— Input data —

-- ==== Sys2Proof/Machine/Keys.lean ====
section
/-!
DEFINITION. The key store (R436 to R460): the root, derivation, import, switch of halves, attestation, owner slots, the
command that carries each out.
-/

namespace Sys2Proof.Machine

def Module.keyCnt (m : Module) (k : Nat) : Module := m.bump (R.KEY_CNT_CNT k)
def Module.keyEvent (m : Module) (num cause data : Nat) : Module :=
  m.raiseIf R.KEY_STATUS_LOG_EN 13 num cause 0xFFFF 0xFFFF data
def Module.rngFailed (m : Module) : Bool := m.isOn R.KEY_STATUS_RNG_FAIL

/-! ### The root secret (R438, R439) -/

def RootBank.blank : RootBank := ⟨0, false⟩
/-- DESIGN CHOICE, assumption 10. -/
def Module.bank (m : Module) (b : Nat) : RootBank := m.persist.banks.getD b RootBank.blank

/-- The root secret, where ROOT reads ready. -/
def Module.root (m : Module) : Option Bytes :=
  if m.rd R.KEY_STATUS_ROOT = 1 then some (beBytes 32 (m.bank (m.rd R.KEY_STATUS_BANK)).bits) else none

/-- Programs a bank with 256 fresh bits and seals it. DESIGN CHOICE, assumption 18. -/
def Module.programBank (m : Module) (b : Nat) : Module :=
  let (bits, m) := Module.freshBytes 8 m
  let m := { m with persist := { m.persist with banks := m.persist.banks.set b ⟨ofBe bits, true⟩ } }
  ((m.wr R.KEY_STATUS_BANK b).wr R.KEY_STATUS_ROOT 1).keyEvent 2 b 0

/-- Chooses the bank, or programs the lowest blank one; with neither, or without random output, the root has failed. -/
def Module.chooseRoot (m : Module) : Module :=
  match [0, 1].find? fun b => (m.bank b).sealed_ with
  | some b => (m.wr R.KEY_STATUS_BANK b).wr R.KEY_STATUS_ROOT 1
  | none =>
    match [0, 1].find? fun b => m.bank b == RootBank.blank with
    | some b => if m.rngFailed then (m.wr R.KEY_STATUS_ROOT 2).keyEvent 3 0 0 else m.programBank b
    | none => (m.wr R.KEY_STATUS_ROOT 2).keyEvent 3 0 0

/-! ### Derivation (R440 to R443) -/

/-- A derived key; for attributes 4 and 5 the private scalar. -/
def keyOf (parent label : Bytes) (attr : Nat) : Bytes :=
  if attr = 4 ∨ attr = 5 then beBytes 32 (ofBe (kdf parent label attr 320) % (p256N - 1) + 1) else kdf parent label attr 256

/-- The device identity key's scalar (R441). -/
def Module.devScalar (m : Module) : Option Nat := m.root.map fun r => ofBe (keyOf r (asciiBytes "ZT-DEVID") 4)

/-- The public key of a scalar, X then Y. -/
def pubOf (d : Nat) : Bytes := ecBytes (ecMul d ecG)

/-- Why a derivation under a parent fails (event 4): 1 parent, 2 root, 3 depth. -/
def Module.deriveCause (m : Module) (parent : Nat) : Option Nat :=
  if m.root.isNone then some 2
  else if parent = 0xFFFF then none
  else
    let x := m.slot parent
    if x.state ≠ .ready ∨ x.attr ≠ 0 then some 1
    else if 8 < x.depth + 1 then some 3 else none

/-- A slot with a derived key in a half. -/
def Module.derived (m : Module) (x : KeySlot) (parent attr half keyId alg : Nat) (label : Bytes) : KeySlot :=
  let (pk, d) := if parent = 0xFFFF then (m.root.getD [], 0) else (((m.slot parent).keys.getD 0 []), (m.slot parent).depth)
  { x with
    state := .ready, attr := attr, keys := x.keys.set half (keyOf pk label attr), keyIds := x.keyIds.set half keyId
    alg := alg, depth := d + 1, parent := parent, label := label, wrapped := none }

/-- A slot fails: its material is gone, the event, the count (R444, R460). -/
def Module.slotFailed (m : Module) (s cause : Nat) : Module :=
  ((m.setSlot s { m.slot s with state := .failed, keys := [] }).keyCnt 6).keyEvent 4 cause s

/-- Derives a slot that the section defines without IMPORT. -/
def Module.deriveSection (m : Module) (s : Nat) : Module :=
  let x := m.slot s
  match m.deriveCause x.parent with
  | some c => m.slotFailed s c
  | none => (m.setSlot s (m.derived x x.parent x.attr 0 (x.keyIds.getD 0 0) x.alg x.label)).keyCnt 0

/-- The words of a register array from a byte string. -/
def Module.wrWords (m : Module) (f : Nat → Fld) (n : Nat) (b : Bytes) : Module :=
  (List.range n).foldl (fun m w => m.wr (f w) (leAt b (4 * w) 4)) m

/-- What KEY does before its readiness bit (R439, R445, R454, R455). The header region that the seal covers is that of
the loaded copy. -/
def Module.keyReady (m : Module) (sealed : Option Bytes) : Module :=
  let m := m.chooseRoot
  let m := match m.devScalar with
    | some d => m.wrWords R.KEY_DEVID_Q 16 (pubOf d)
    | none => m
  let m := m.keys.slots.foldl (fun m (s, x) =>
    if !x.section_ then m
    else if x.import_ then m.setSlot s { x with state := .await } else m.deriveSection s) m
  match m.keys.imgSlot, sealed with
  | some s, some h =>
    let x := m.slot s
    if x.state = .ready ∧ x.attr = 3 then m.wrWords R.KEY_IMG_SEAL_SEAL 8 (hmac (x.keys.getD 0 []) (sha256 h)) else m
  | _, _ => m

* * *

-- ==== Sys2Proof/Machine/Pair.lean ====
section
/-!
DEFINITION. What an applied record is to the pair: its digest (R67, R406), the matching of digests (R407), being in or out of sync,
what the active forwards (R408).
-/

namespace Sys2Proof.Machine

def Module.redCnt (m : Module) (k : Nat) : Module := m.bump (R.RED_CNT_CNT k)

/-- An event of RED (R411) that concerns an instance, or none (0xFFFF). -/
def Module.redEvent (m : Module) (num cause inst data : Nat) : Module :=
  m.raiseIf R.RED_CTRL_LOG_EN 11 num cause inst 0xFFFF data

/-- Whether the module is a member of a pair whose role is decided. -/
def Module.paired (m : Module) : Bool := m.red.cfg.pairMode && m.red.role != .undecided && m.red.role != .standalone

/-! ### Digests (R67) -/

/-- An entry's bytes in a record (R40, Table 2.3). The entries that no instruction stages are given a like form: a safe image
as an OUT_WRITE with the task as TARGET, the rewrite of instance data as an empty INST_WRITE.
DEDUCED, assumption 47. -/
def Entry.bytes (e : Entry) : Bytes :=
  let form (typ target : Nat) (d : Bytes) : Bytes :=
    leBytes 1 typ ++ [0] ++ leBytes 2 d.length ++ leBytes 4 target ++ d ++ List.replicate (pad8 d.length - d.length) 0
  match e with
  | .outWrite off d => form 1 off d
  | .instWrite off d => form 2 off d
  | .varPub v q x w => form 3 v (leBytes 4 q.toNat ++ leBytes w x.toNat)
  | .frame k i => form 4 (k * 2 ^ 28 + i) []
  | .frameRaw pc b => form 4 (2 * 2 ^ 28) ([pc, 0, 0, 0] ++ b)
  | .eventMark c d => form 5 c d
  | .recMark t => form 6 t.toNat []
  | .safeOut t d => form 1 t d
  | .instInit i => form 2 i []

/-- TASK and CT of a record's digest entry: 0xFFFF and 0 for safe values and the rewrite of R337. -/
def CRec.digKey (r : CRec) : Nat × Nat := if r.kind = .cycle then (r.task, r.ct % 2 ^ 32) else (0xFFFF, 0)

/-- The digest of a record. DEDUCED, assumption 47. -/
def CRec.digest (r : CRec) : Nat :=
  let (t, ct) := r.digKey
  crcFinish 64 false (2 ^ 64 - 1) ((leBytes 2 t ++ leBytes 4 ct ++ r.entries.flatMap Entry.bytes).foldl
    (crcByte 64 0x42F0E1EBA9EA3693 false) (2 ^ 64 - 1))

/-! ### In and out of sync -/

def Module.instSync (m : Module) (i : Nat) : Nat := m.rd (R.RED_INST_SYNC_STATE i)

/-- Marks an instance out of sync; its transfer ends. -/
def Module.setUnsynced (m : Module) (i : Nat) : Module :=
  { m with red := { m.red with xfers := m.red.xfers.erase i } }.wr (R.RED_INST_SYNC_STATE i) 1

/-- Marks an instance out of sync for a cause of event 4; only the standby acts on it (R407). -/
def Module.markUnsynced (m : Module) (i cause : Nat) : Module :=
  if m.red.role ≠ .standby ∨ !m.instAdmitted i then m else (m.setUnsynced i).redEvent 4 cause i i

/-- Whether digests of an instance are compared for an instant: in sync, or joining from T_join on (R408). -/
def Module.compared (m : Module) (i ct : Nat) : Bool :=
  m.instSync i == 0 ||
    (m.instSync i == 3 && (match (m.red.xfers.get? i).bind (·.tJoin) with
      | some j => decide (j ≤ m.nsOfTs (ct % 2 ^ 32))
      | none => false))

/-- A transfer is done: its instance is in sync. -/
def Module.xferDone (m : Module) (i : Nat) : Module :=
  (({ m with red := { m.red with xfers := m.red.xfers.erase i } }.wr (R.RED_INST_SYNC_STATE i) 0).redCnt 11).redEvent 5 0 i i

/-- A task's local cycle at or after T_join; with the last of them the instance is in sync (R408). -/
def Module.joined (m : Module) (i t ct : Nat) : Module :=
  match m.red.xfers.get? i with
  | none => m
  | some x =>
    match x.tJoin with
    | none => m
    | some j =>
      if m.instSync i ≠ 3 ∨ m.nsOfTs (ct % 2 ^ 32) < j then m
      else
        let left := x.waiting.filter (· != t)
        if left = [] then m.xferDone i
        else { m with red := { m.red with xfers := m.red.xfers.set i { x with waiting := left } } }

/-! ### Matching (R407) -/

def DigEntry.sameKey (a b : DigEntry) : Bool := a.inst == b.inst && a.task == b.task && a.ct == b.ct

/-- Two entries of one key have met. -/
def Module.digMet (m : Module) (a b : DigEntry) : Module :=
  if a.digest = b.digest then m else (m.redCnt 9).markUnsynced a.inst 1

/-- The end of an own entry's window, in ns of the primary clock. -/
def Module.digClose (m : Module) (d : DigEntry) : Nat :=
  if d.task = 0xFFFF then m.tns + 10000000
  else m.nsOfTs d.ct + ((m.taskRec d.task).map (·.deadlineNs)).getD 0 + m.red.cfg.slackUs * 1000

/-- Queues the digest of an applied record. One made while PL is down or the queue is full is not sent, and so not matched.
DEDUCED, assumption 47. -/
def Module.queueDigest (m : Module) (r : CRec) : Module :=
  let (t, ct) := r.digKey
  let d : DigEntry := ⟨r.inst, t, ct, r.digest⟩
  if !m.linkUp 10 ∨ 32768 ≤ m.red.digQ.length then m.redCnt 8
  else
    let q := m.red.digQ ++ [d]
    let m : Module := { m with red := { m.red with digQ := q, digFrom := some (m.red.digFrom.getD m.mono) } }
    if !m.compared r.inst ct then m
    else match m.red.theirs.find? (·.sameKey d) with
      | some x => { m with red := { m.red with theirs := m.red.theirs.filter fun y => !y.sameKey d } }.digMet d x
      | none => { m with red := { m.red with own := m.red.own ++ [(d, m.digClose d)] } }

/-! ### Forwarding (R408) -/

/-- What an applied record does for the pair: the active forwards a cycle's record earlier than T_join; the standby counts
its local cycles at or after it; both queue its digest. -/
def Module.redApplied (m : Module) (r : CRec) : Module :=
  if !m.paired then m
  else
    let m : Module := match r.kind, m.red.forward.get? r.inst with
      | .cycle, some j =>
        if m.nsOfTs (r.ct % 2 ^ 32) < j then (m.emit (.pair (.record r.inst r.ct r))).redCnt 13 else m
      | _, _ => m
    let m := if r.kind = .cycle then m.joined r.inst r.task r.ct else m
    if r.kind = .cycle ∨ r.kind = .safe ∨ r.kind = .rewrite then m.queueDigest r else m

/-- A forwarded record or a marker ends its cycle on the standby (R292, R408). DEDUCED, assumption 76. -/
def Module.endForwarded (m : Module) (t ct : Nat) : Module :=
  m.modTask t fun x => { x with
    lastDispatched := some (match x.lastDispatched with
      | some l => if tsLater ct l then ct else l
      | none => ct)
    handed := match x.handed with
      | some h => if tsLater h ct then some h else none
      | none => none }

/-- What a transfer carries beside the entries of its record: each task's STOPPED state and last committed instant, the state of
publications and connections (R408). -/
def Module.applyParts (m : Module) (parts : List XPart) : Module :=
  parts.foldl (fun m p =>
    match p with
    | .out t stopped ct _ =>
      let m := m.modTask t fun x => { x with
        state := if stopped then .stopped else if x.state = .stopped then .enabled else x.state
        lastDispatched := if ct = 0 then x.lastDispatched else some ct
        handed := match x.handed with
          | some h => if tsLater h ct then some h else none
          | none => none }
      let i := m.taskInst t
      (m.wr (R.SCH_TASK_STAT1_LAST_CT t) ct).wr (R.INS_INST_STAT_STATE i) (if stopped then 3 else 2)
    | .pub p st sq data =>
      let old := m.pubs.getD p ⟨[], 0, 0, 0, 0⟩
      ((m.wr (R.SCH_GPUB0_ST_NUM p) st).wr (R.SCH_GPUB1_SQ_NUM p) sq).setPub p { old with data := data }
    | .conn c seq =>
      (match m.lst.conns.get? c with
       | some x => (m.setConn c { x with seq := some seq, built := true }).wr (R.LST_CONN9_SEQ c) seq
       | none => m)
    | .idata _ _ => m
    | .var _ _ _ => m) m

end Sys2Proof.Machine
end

— Task to complete —
Please return the lines above that run from the line containing "-- ==== Sys2Proof/Machine/Keys.lean" to the line containing "assumption 10. -/", inclusive, exactly and with no other lines.

— Task output —
-- ==== Sys2Proof/Machine/Keys.lean ====
section
/-!
DEFINITION. The key store (R436 to R460): the root, derivation, import, switch of halves, attestation, owner slots, the
command that carries each out.
-/

namespace Sys2Proof.Machine

def Module.keyCnt (m : Module) (k : Nat) : Module := m.bump (R.KEY_CNT_CNT k)
def Module.keyEvent (m : Module) (num cause data : Nat) : Module :=
  m.raiseIf R.KEY_STATUS_LOG_EN 13 num cause 0xFFFF 0xFFFF data
def Module.rngFailed (m : Module) : Bool := m.isOn R.KEY_STATUS_RNG_FAIL

/-! ### The root secret (R438, R439) -/

def RootBank.blank : RootBank := ⟨0, false⟩
/-- DESIGN CHOICE, assumption 10. -/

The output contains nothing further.